Sabendo o que sabemos hoje da matilha que dirige a empresa Cambridge Analyica é fácil concluir que estamos na presença de um bando de tipos capazes de tudo:

- Aleksandr Kogan, moldavo, o cérebro. Por intermédio da sua empresa Global Science Research (GSR), desenvolveu a aplicação “ThisIsYourDigitalLife” e adquiriu dados pessoais no Facebook, que foram posteriormente disponibilizados e entregues à Cambridge Analytica. Tudo dentro da legalidade e de acordo com os termos de utilização daquela rede social. Ainda assim, reconhece Kogan que deveria colocado mais questões sobre o assunto.

- Alexander Nix, o CEO, desempenhou um papel importante na eleição de Donald Trump, na pesquisa de dados e nas análises em que se baseou toda a estratégia. Nix foi analista financeiro antes de se unir a uma sociedade britânica de marketing.

- Christopher Wylie, o informador, ligou o estudo de personalidade ao do voto político. Trabalhou com Steve Bannon, ex-conselheiro estratégico de Trump.

- Robert Mercer, o financiador, fez fortuna nos fundos de investimento. é dos mais generosos na financiador do Partido Republicano.

- Steve Bannon, o ideólogo da campanha de Trump.

Gente vulgar no meio da política e da finança que nos governa (quem governa os Estados Unidos governa-nos). É gente como esta que está aos comandos da campanha em defesa da nossa privacidade! Missionários em via de santidade!

Porque carga de água surge o escândalo do FB que, pelo vistos, foi apenas a mula” que forneceu os dados de 50 milhões de americanos, de forma legal, ao que parece?

Tipos como estes estão, estiveram, estarão preocupados com a “invasão de privacidade” de quem quer seja? Gente como esta age de acordo com qualquer moral, em nome de qualquer outro princípio que não sejam os seus interesses? As hienas passaram a comer de garfo e faca e a limpar os beiços depois do banquete? Milagre! Mas há quem acredite em milagres.

Parece evidente não existir qualquer preocupação com direitos e garantias por detrás do ataque ao FB. Contudo a comunicação social (vendida ou comprada) não ataca os manipuladores da Cambridge Analytica, mas ataca o FB. Isto é: são os criminosos que utilizaram o FB que o acusam de ser perigoso!

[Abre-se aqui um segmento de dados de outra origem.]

/-- Settles O52: the correction of one leg, and after the last one the window's end. -/
theorem quickComparisonMovesOneStep : Obligations.QuickComparisonMovesOneStep := by
  intro s r start leg rail answer running holder quick codes code atRail moved after o
  have takes := Engine.take_quick quick leg rail codes
  have run := exec_comparisonDecided running answer
  have step : quickMove answer (codes.get leg) =
      (moved, decide ((answer = .down ∧ code = 0) ∨ (answer = .up ∧ code = 63))) := quickMove_eq quick _
  rw [quickStep, step] at takes
  have more (next : Leg) (isNext : leg.next = some next) :
      exec (.comparisonDecided answer) s = .next (comparedMore r start (.quick next atRail) after s) := by
    rw [isNext] at takes
    rw [run, takeComparison_more holder takes]
  have last (isLast : leg.next = none) :
      exec (.comparisonDecided answer) s = .next (comparedLast r start o after s) := by
    rw [isLast] at takes
    rw [run, takeComparison_last holder takes]
  match leg, more, last with
  | .pu, more, _ =>
    have ⟨quiet, silent, cmd, others⟩ := comparedMore_rest r start (.quick .pd atRail) after s
    refine ⟨_, more .pd rfl, quiet, silent, cmd, others, fun next isNext => ?_, fun isLast => nomatch isLast⟩
    rcases isNext with ⟨_, rfl⟩ | ⟨isPd, _⟩
    · exact ⟨rfl, comparedMore_port ..⟩
    · exact nomatch isPd
  | .pd, more, _ =>
    have ⟨quiet, silent, cmd, others⟩ := comparedMore_rest r start (.quick .tc atRail) after s
    refine ⟨_, more .tc rfl, quiet, silent, cmd, others, fun next isNext => ?_, fun isLast => nomatch isLast⟩
    rcases isNext with ⟨isPu, _⟩ | ⟨_, rfl⟩
    · exact nomatch isPu
    · exact ⟨rfl, comparedMore_port ..⟩
  | .tc, _, last =>
    have ⟨quiet, silent, cmd, others⟩ := comparedLast_rest r start o after s
    refine ⟨_, last rfl, quiet, silent, cmd, others, fun next isNext => ?_, fun _ => ?_⟩
    · rcases isNext with ⟨isPu, _⟩ | ⟨isPd, _⟩
      · exact nomatch isPu
      · exact nomatch isPd
    · rw [← Trim.bne_eq_decide]
      exact ⟨rfl, comparedLast_port ..⟩

end Sys2Proof.Machine

/-! SUPPORT. The FULL measurement: O51. Each comparison halves what is left of a leg's range, so six find its code. -/

namespace Sys2Proof.Machine

/-- What one comparison of a leg leaves as its result (R119): the trial code if the right code is not below it. -/
def narrowed (right bit result : TrimCode) : TrimCode :=
  if right.toNat < (result + bit).toNat then result else result + bit

/-- Six comparisons find the right code. -/
theorem narrowed_six (right : TrimCode) : narrowed right 1 (narrowed right 2 (narrowed right 4 (narrowed right 8
    (narrowed right 16 (narrowed right 32 0))))) = right := by
  revert right
  decide

/-- The answer of a comparator for which `right` holds the legs' right codes. -/
def answerFor (right trial : TrimCode) : Comparison := if right.toNat < trial.toNat then .below else .notBelow

theorem Engine.take_answerFor (leg : Leg) (bit result right : TrimCode) (codes : Trim) :
    (Engine.full leg bit result).take (answerFor right (result + bit)) codes =
      some (if bit >>> 1 ≠ 0 then
          .more (.full leg (bit >>> 1) (narrowed right bit result))
              (codes.put leg (narrowed right bit result + bit >>> 1))
        else match leg.next with
          | some l => .more (.full l 32 0) ((codes.put leg (narrowed right bit result)).put l 32)
          | none =>
            let found := codes.put leg (narrowed right bit result)
            .ended (if TrimCode.atEnd found.pu || TrimCode.atEnd found.pd || TrimCode.atEnd found.tc then .rail
                else .done)
              found) := by
  by_cases below : right.toNat < (result + bit).toNat
  · simp only [answerFor, narrowed, if_pos below]
    rfl
  · simp only [answerFor, narrowed, if_neg below]
    rfl

theorem Trim.put_put (t : Trim) (leg : Leg) (c d : TrimCode) : (t.put leg c).put leg d = t.put leg d := by
  cases leg <;> rfl

theorem Trim.get_put (t : Trim) (leg : Leg) (c : TrimCode) : (t.put leg c).get leg = c := by cases leg <;> rfl

/-! ### A measurement on its way -/

theorem comparedMore_comparedMore (r : Request) (start : Trim) (e e' : Engine) (c c' : Trim) (s : State) :
    comparedMore r start e' c' (comparedMore r start e c s) = comparedMore r start e' c' s := by
  refine State.ext_ports rfl rfl rfl rfl (fun p => ?_) rfl
  by_cases mine : p = r.port
  · subst mine
    rw [comparedMore_port, comparedMore_port, comparedMore_port]
    rfl
  · rw [(comparedMore_rest ..).2.2.2 p mine, (comparedMore_rest ..).2.2.2 p mine, (comparedMore_rest ..).2.2.2 p mine]

theorem comparedLast_comparedMore (r : Request) (start : Trim) (e : Engine) (o : WindowOutcome) (c c' : Trim)
    (s : State) : comparedLast r start o c' (comparedMore r start e c s) = comparedLast r start o c' s := by
  refine State.ext_ports rfl rfl rfl rfl (fun p => ?_) rfl
  by_cases mine : p = r.port
  · subst mine
    rw [comparedLast_port, comparedMore_port, comparedLast_port]
    rfl
  · rw [(comparedLast_rest ..).2.2.2 p mine, (comparedMore_rest ..).2.2.2 p mine, (comparedLast_rest ..).2.2.2 p mine]

/-- `t` is `s` further on in the measurement of `r`: it is to compare `leg` with the codes `codes`, and any comparison
leaves it as it would leave `s`. -/
structure Measures (r : Request) (start : Trim) (s t : State) (leg : Leg) (bit result : TrimCode) (codes : Trim) :
    Prop where
  running : t.power = .running
  holder : t.trim.holder = some ⟨r, .measuring start (.full leg bit result)⟩
  codes : t.codes r.port = codes
  more : ∀ e c, comparedMore r start e c t = comparedMore r start e c s
  last : ∀ o c, comparedLast r start o c t = comparedLast r start o c s

theorem Measures.self {r : Request} {start : Trim} {s : State} {leg : Leg} {bit result : TrimCode}
    (running : s.power = .running) (holder : s.trim.holder = some ⟨r, .measuring start (.full leg bit result)⟩) :
    Measures r start s s leg bit result (s.codes r.port) := ⟨running, holder, rfl, fun _ _ => rfl, fun _ _ => rfl⟩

Através da manipulação da comunicação social, a equipa do Steve Bannon coloca-nos a olhar para a ponta do dedo — os segredos que partilhamos no FB — enquanto eles maquinam na sombra para obterem o que pretendem: o controlo do FB e das informações sobre nós que ele agrega!

Este grupo de gângsteres (é de gângsteres que se trata) pretende apoderar-se do FB e utilizá-lo em seu proveito e segundo as suas regras.

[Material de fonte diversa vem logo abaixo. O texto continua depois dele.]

-- ==== Sys2Proof/Word.lean ====
section
/-! DEFINITION. The word types of the block: every register is a 64-bit word (spec R11), and an `f64` is held as
its IEEE 754 binary64 image (spec R72). -/

namespace Sys2Proof

/-- A 64-bit register or command word (R11). -/
abbrev Word := BitVec 64

/-- An `f64` value as the 64 bits its register holds (R13, R72). Arithmetic on it is `Machine/Float.lean`. -/
abbrev F64 := BitVec 64

/-- One byte of the register window (R73). -/
abbrev Byte := BitVec 8

end Sys2Proof
end

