-- ==== Sys2Proof/Syntax.lean ====
section
/-! DEFINITION. The instruction set: the six commands of spec/opcode_table.json (R101). No command has an explicit
operand (R104). -/

namespace Sys2Proof

/-- The commands of the opcode map (R101). -/
inductive Instr where
  /-- `PF_PRE`, opcode 1: pre-filter one frame (R202). -/
  | pfPre
  /-- `PF_PRE_LA`, opcode 2: pre-filter one frame and the lookahead (R203). -/
  | pfPreLa
  /-- `PF_PRE_GAIN`, opcode 3: gain-search pre-filter (R204). -/
  | pfPreGain
  /-- `PF_POST`, opcode 4: post-filter one frame (R205). -/
  | pfPost
  /-- `PF_INIT`, opcode 5: initialise FilterState (R206). -/
  | pfInit
  /-- `PF_CLRSTAT`, opcode 6: clear the recorded fault (R207). -/
  | pfClrstat
  deriving DecidableEq, Repr

end Sys2Proof
end

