-- ==== Sys2Proof/Machine/FrameCommands.lean ====
section
/-! DEFINITION. The meanings of the four frame commands (R202 to R205). -/

namespace Sys2Proof.Machine

/-- `PF_PRE` (R202): `FRAME(PRE)`. -/
def execPfPre (s : State) : Host.Outcome State Fault Refusal := .next (frameCommand .pre s)

/-- `PF_PRE_LA` (R203): `FRAME(PRE_LA)`. -/
def execPfPreLa (s : State) : Host.Outcome State Fault Refusal := .next (frameCommand .preLa s)

/-- `PF_PRE_GAIN` (R204): `FRAME(PRE_GAIN)`. -/
def execPfPreGain (s : State) : Host.Outcome State Fault Refusal := .next (frameCommand .preGain s)

/-- `PF_POST` (R205): `FRAME(POST)`. -/
def execPfPost (s : State) : Host.Outcome State Fault Refusal := .next (frameCommand .post s)

end Sys2Proof.Machine
end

Em termos simples: estamos a assistir a uma manobra para substituir Mark Zuckerberg por Steve Bannon, o chefe do Breitbart News, a plataforma da ‘alt-right’”, a “direita alternativa”, a marca mais recente da extrema direita norte-americana e que lidera agora uma estratégia para apresentar rivais nas primárias para escolher senadores republicanos para as eleições de 2018 e os negócios mundiais nos próximos anos.

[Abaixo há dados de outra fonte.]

-- ==== Sys2Proof/Safety.lean ====
section
/-! DEFINITION. What a well-formed state is, and what counts as a safe run (R43, R200, R232). -/

namespace Sys2Proof.Machine

/-- The control and status registers agree (R43 to R45, R200, R231, R235, R236): no reserved bit of STATUS is set; DONE
and FAULT are never both 1; BUSY is 1 exactly while a command is pending, that command is the word in CMD, DONE is
then 0, and with a fault recorded it is `PF_CLRSTAT`; FAULT_CAUSE and FAULT_INFO are 0 with no fault recorded, and a
recorded fault has a cause that is raised. -/
abbrev State.controlWf (s : State) : Prop :=
  s.status.toNat < 8 ∧
  ¬ (s.done = true ∧ s.faulted = true) ∧
  s.busy = s.pending.isSome ∧
  (s.busy = true → s.pending = some s.cmd ∧ s.done = false) ∧
  (s.busy = true → s.faulted = true → s.cmd = encode .pfClrstat) ∧
  (s.faulted = false → s.faultCause = 0 ∧ s.faultInfo = 0) ∧
  (s.faulted = true →
    s.faultCause = causeWord .illegalCommand ∨ s.faultCause = causeWord .invalidLagRange ∨
    s.faultCause = causeWord .lagOffsetRange ∨ s.faultCause = causeWord .fractionIndexRange) ∧
  s.faultInfo.toNat < 2 ^ 16

/-- The invariant of the machine: the configuration is legal, the window's storage has its canonical form, and the
control registers agree. -/
abbrev State.wf (s : State) : Prop := s.cfg.wf ∧ Memory.wf s ∧ s.controlWf

/-- A state whose history holds no host violation (R232: "A program is correct only if its executions leave the fault
record empty"). -/
def State.safe (s : State) : Prop := s.record = []

/-- The states that runs of the machine from `s` pass through. -/
inductive Reaches (s : State) : State → Prop where
  | here : Reaches s s
  | step {t u : State} (run : Reaches s t) (next : step t = .next u) : Reaches s u

/-- A run is safe when every state it passes through is. -/
def SafeRun (s : State) : Prop := ∀ t, Reaches s t → t.safe

end Sys2Proof.Machine
end

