@[simp] theorem runLookahead_inputs (o : Operands) (nan : Draws) (s : State) :
    (runLookahead o nan s).inputs = s.inputs := by unfold runLookahead; split <;> simp

@[simp] theorem runLookahead_responses (o : Operands) (nan : Draws) (s : State) :
    (runLookahead o nan s).responses = s.responses := by unfold runLookahead; split <;> simp

/-! ### phases 5 to 9 -/

@[simp] theorem runFrame_cfg (mode : Mode) (o : Operands) (nan : Draws) (s : State) :
    (runFrame mode o nan s).cfg = s.cfg := by simp [runFrame]

@[simp] theorem runFrame_lag (mode : Mode) (o : Operands) (nan : Draws) (s : State) :
    (runFrame mode o nan s).lag = s.lag := by simp [runFrame]

@[simp] theorem runFrame_gain (mode : Mode) (o : Operands) (nan : Draws) (s : State) :
    (runFrame mode o nan s).gain = s.gain := by simp [runFrame]

@[simp] theorem runFrame_input (mode : Mode) (o : Operands) (nan : Draws) (s : State) :
    (runFrame mode o nan s).input = s.input := by simp [runFrame]

@[simp] theorem runFrame_cmd (mode : Mode) (o : Operands) (nan : Draws) (s : State) :
    (runFrame mode o nan s).cmd = s.cmd := by simp [runFrame]

@[simp] theorem runFrame_status (mode : Mode) (o : Operands) (nan : Draws) (s : State) :
    (runFrame mode o nan s).status = s.status := by simp [runFrame]

@[simp] theorem runFrame_faultCause (mode : Mode) (o : Operands) (nan : Draws) (s : State) :
    (runFrame mode o nan s).faultCause = s.faultCause := by simp [runFrame]

@[simp] theorem runFrame_faultInfo (mode : Mode) (o : Operands) (nan : Draws) (s : State) :
    (runFrame mode o nan s).faultInfo = s.faultInfo := by simp [runFrame]

@[simp] theorem runFrame_pending (mode : Mode) (o : Operands) (nan : Draws) (s : State) :
    (runFrame mode o nan s).pending = s.pending := by simp [runFrame]

@[simp] theorem runFrame_record (mode : Mode) (o : Operands) (nan : Draws) (s : State) :
    (runFrame mode o nan s).record = s.record := by simp [runFrame]

@[simp] theorem runFrame_draws (mode : Mode) (o : Operands) (nan : Draws) (s : State) :
    (runFrame mode o nan s).draws = s.draws := by simp [runFrame]

@[simp] theorem runFrame_inputs (mode : Mode) (o : Operands) (nan : Draws) (s : State) :
    (runFrame mode o nan s).inputs = s.inputs := by simp [runFrame]

@[simp] theorem runFrame_responses (mode : Mode) (o : Operands) (nan : Draws) (s : State) :
    (runFrame mode o nan s).responses = s.responses := by simp [runFrame]

/-- A frame command faults with nothing else changed, or runs phases 5 to 9 and completes (R170, R200, R235). -/
theorem frameCommand_cases (mode : Mode) (s : State) :
    (∃ f, frameFault (drawsOf s) mode (operandsOf mode s) s = some f ∧
      frameCommand mode s = takeFault f (noteOperands mode s)) ∨
    (frameFault (drawsOf s) mode (operandsOf mode s) s = none ∧
      frameCommand mode s = complete (runFrame mode (operandsOf mode s) (drawsOf s) (noteOperands mode s))) := by
  unfold frameCommand
  cases h : frameFault (drawsOf s) mode (operandsOf mode s) s with
  | some f => exact .inl ⟨f, rfl, rfl⟩
  | none => exact .inr ⟨rfl, rfl⟩

end Sys2Proof.Machine
end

Este grupo de extrema-direita lançou a campanha para destruir a marca FB e substituí-la por outra (com outro nome e as mesmas funcionalidades), sob a sua direcção, que herde as suas bases de dados e os seus métodos para os utilizar em seu proveito.

A comunicação social embarca e amplia a histeria sobre a privacidade para que os gângsteres realizem o seu golpe.

Quanto a privacidade individual, cidadãos comuns: esqueçam e sorriam. Estão sempre a ser filmados e roubados, tanto quanto passam numa portagem de auto-estrada como quando preenchem um visto de entrada num país, ou entregam o impresso dos impostos.

Este texto não é uma bênção ao FB, mas é um alerta para uma gigantesca operação de manipulação da opinião pública. Mais uma.